The group of scientists gathered DNA from all the families (parents and children). Then they compared the collected data by using a test called CGH (comparative genomic hybridization) arrays. The main advantage of a CGH array is the ability to analyze all 46 chromosomes in a single test and to identify any DNA defects including missing or extra chromosomes and gain or loss of chromosome material much more precisely than traditional chromosome analysis.
The scientists were trying to find the DNA that was different in children with autism as compared to their parents. They found that approximately 10% of the children with autism in the families with a single kid with autism had big DNA variations compared to their parents. Around 3% of the child with autism had detectable DNA changes compare to their parents in families who had more than one child with autism. And only 1% of a child in families who had no child with autism had these types of DNA differences.
These results indicate that a missing or duplication of big DNA chunk is the one way to have autism. It also shows that DNA variation from generation to generation in many different places can be the reason of autism. This has found consistently in most of the researchers.
One of the best ways to study the effect of genes is to study and compare the incidence of the disease in identical and fraternal twins. Researchers have found that 56 to 95 percent of the incidence can be traced to genetics. Identical twins or monozygotic twins are produced by the bifurcation of a single fertilized egg; a large percentage of their DNA structure is, therefore, identical. While, fraternal twins or dizygotic twins are born from the fertilization of two eggs at the same time, therefore, they are less likely to have similar DNA structure. These are the best circumstances for a comparative study of the effect of genes on autism; the twins are raised in similar environment thus the variation in environmental factors is also controlled in this study.
The research concluded that if one identical twin has autism, the another twin has 76 percent chances of developing autism. While in fraternal twin, the percentage decreases to 34 percent in same-sex twins and 18 percent for a male-female pair.

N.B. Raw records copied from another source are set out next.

-- ==== Sys2Proof/Tests/Slice0.lean ====
section
/-! SUPPORT. Tests: the WellFormed smoke, decoding of frames written out from the table of rule R71, vectors of
spec/95_test_vectors.md (the vector's name stands in each docstring), and for every statement with hypotheses a
concrete state that meets them (`witness_<statement>`). -/

namespace Sys2Proof.Tests

open Sys2Proof.Machine

/-! ## Helpers -/

/-- Whether an outcome is a next state with the property. -/
def nextWith (r : Result) (p : State → Bool) : Bool :=
  match r with
  | .next t => p t
  | _ => false

theorem exists_next {r : Result} {p : State → Bool} (h : nextWith r p = true) : ∃ t, r = .next t ∧ p t = true := by
  cases r with
  | next t => exact ⟨t, rfl, h⟩
  | fault _ => cases h
  | refused _ => cases h

/-- The common data of the vectors. -/
def key : FixedBytes 16 := .ofNat 16 0x000102030405060708090A0B0C0D0E0F
def title : FixedBytes 8 := .ofNat 8 0x534D545200000001
def ctr : FixedBytes 4 := .ofNat 4 0x0000002A

/-- The window builder of 95_test_vectors.md: the first four bytes as an integer, then the span. -/
def window (start : Nat) (span : Bytes) : FixedBytes 282 :=
  .ofBytes 282 (beBytes 4 start ++ beBytes 7 0x11223344556677 ++ title.bytes ++ beBytes 3 0x998877 ++ ctr.bytes ++ span ++
    List.replicate 282 0xCC#8)

/-- The span of V20, `C ‖ T` with `TAG_LEN` = 12. -/
def span20 : Bytes := beBytes 28 0x326A30579094A0BF0E8BC0A55A097DB9D89541815B22BBE079F9A090

def w20 : FixedBytes 282 := window 0x68303068 span20

def loadedState (w : FixedBytes 282) : State := { State.reset with phase := .loaded, key := some key, win := some w }

def envelopeState (w : FixedBytes 282) : State := (loadedState w).storeEnvelope (envelopeOf w)

def recoverState : State := { State.reset with phase := .recover, err := .frameInvalid, key := some key }

/-! ## WellFormed: each check refuses an ill-formed command -/

theorem test_wf_ldkey_15_bytes : (Instr.ldkey (List.replicate 15 0#8)).wellFormed = false := by decide

theorem test_wf_ldwin_281_bytes : (Instr.ldwin (List.replicate 281 0#8)).wellFormed = false := by decide +kernel

/-! ## Decoding: frames written out from the table of rule R71 -/

theorem test_decode_ldkey :
    decode [0x01#8, 0xA0#8, 0xA1#8, 0xA2#8, 0xA3#8, 0xA4#8, 0xA5#8, 0xA6#8, 0xA7#8, 0xA8#8, 0xA9#8, 0xAA#8, 0xAB#8, 0xAC#8,
      0xAD#8, 0xAE#8, 0xAF#8] =
    .ok (.ldkey [0xA0#8, 0xA1#8, 0xA2#8, 0xA3#8, 0xA4#8, 0xA5#8, 0xA6#8, 0xA7#8, 0xA8#8, 0xA9#8, 0xAA#8, 0xAB#8, 0xAC#8,
      0xAD#8, 0xAE#8, 0xAF#8]) := by decide
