-- ==== Sys2Proof/Word.lean ====
section
/-! DEFINITION. The two widths of the hardware: the 16-bit word and the 8-bit byte (spec 00_scope.md R4). -/

namespace Sys2Proof

/-- A 16-bit value: a register, an address, an instruction word (R4, R7). -/
abbrev Word := BitVec 16

/-- An 8-bit value: one cell of data memory (R50). -/
abbrev Byte := BitVec 8

end Sys2Proof
end

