-- ==== Sys2Proof/Machine/Core.lean ====
section
/-! DEFINITION. The machine as the host sees it. -/

def Sys2Proof.core : Host.Core :=
  { State := Sys2Proof.Machine.State
    Fault := Sys2Proof.Machine.Fault
    Refusal := Sys2Proof.Machine.Refusal
    step := Sys2Proof.Machine.step
    reset := Sys2Proof.Machine.State.reset }
end

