-- ==== Sys2Proof/Safety.lean ====
section
/-! DEFINITION. What a run is and how it ends: the launch (spec 70_reset_and_hazards.md R261), `END_PC` and the
outcomes of a run (R266, R267), and the invariant of states that claims use. -/

namespace Sys2Proof.Machine

/-- Both memories are in canonical form. -/
abbrev State.wf (s : State) : Prop := Memory.wf s.data ∧ ProgramMemory.wf s.prog

/-- What a launcher supplies (R261): the program image, the optional data image, optional presets of registers, SP, pc
and flags, each register and each flag on its own, and `END_PC` (R266, D26). Of two presets of one place the later
counts. That pc may be preset is read from the start states of 95_test_vectors.md (DEDUCED, log 30). -/
structure Launch where
  program : List (Word × Word)
  dataImage : List (Word × Byte)
  presetRegs : List (Reg × Word)
  presetSp : Option Word
  presetPc : Option Word
  presetFlags : List (Flag × Bool)
  endPc : Word
deriving DecidableEq, Repr

/-- The launch state: reset, with the images loaded and the presets made (R261). -/
def Launch.start (l : Launch) : State :=
  { State.reset with
    prog := l.program.foldl (fun m p => Cells.write m p.1.toNat p.2) []
    data := l.dataImage.foldl (fun m p => Cells.write m p.1.toNat p.2) []
    regs := l.presetRegs.foldl (fun f p => f.set p.1 p.2) State.reset.regs
    sp := l.presetSp.getD State.reset.sp
    pc := l.presetPc.getD State.reset.pc
    sar := l.presetFlags.foldl (fun f p => f.set p.1 p.2) State.reset.sar }

/-- What a launch has written: what the reset state has, I, and the registers, SP and flags preset, no other (R261,
R44). -/
def Launch.written (l : Launch) : List Place :=
  (l.presetRegs.map (fun p => .reg p.1) ++ (if l.presetSp.isSome then [.sp] else []) ++
    l.presetFlags.map (fun p => .flag p.1)) ∪ Tracked.reset.written

/-- The launch state with the record of what is written in it: where a run starts. -/
def Launch.tracked (l : Launch) : Tracked := { state := l.start, written := l.written }

/-- How a bounded run ends (R267). The spec's outcomes are the first three; a refusal cannot occur, since every
instruction has a meaning. -/
inductive RunResult
  | finished (k : Tracked)
  | faulted (f : Fault) (k : Tracked)     -- `k` is the state before the faulting instruction (R232)
  | outOfFuel (k : Tracked)
  | refused (r : Refusal) (k : Tracked)
deriving DecidableEq, Repr

/-- At most `fuel` steps of the checked machine: a read of what nothing has written ends the run, it never gives a
value (60_exceptions.md R247). A run is finished in the first state whose pc is `END_PC`, before the instruction there
is fetched (R266). -/
def runTo (endPc : Word) (fuel : Nat) (k : Tracked) : RunResult :=
  if k.state.pc = endPc then .finished k
  else match fuel with
    | 0 => .outOfFuel k
    | n + 1 =>
      match checkedStep k with
      | .next j => runTo endPc n j
      | .fault f => .faulted f k
      | .refused r => .refused r k

/-- A safe run from a launch: it finishes within some number of steps (R267: only that carries a result). -/
def Launch.finishes (l : Launch) (k : Tracked) : Prop :=
  ∃ fuel, runTo l.endPc fuel l.tracked = .finished k

end Sys2Proof.Machine
end

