/-- `jmp Label`: pc + 1 + the signed offset, modulo 2^16 (spec 40_control_cond.md, T1; decision D4: `REL_BASE` next
instruction, `PC_UNIT` word). -/
def Obligations.RelativeJumpTarget : Prop :=
  ∀ (a : BitVec 12) (s : State),
    exec (.jmprel a) s = .next { s with pc := BitVec.ofInt 16 ((s.pc.toNat : Int) + 1 + a.toInt) }

/-- Both calls with SP even: the address of the next instruction stored as a word at SP - 2, SP moved there, pc at the
target (spec 40_control_cond.md T1, 43_t11_one_reg.md op2 = 01; decisions D4, D18; byte order D5). -/
def Obligations.CallsPushTheReturnAddress : Prop :=
  ∀ (a : BitVec 12) (rd : Reg) (s : State), s.sp.getLsbD 0 = false →
    (∃ m, exec (.callrel a) s = .next { s with
        data := m, sp := s.sp - 2, pc := BitVec.ofInt 16 ((s.pc.toNat : Int) + 1 + a.toInt) } ∧
      HoldsWord m s (s.sp - 2) (s.pc + 1)) ∧
    (∃ m, exec (.callreg rd) s = .next { s with data := m, sp := s.sp - 2, pc := s.reg rd } ∧
      HoldsWord m s (s.sp - 2) (s.pc + 1))

/-- The eight conditional branches: the relative target if the condition is true, otherwise the next instruction; no
flag or register changes (spec 40_control_cond.md, T2; decision D4). -/
def Obligations.ConditionalBranchGoesWhereItsConditionSays : Prop :=
  ∀ (cc : Cond) (a : BitVec 9) (s : State),
    (CondTrue s.sar cc →
      exec (branchOn cc a) s = .next { s with pc := BitVec.ofInt 16 ((s.pc.toNat : Int) + 1 + a.toInt) }) ∧
    (¬ CondTrue s.sar cc → exec (branchOn cc a) s = .next { s with pc := s.pc + 1 })

/-- The eight conditional sets: all of Rd is 1 or 0 (spec 40_control_cond.md, T3). -/
def Obligations.ConditionalSetWritesOneOrZero : Prop :=
  ∀ (cc : Cond) (rd : Reg) (s : State),
    (CondTrue s.sar cc → exec (setOn cc rd) s = .next { s with regs := s.regs.set rd 1, pc := s.pc + 1 }) ∧
    (¬ CondTrue s.sar cc → exec (setOn cc rd) s = .next { s with regs := s.regs.set rd 0, pc := s.pc + 1 })

/-- The eight conditional selects, and that exchanging Rn and Rs selects on the opposite condition (spec
40_control_cond.md, T4). -/
def Obligations.ConditionalSelectCopiesOneOperand : Prop :=
  ∀ (cc : Cond) (rn rs rd : Reg) (s : State),
    (CondTrue s.sar cc →
      exec (selectOn cc rn rs rd) s = .next { s with regs := s.regs.set rd (s.reg rn), pc := s.pc + 1 } ∧
      exec (selectOn cc rs rn rd) s = .next { s with regs := s.regs.set rd (s.reg rs), pc := s.pc + 1 }) ∧
    (¬ CondTrue s.sar cc →
      exec (selectOn cc rn rs rd) s = .next { s with regs := s.regs.set rd (s.reg rs), pc := s.pc + 1 } ∧
      exec (selectOn cc rs rn rd) s = .next { s with regs := s.regs.set rd (s.reg rn), pc := s.pc + 1 })

/-- After `cmp Rs, Rd`, `cmp Rd, K` or `sub Rn, Rs, Rd` every condition means what its description says of the two
values, signed and unsigned (spec 10_state.md, sections 5 and 6; decisions D10, D16). -/
def Obligations.ConditionsAfterCompareOrderTheOperands : Prop :=
  ∀ (s : State) (cc : Cond) (rn rs rd : Reg) (k : BitVec 8),
    (∃ t, exec (.cmprr rs rd) s = .next t ∧
      (condHolds cc t.sar = true ↔ Compares (s.reg rd) (s.reg rs) cc)) ∧
    (∃ t, exec (.cmpkr rd k) s = .next t ∧
      (condHolds cc t.sar = true ↔ Compares (s.reg rd) (k.signExtend 16) cc)) ∧
    (∃ t, exec (.subrrr rn rs rd) s = .next t ∧
      (condHolds cc t.sar = true ↔ Compares (s.reg rn) (s.reg rs) cc))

The conclusion so far is that we do know that autism is affected by genes and it may be heritable. But, we have no clue about the exact genes that cause the condition.There are various questions are still left unanswered like why are parents of autistic children typically not- autistic, or in 25percent of the cases, why is one child autistic while the other is not in a pair of identical twins? There are several models which aim to explain the interaction of genes causing autism, however, none of them are fool-proof.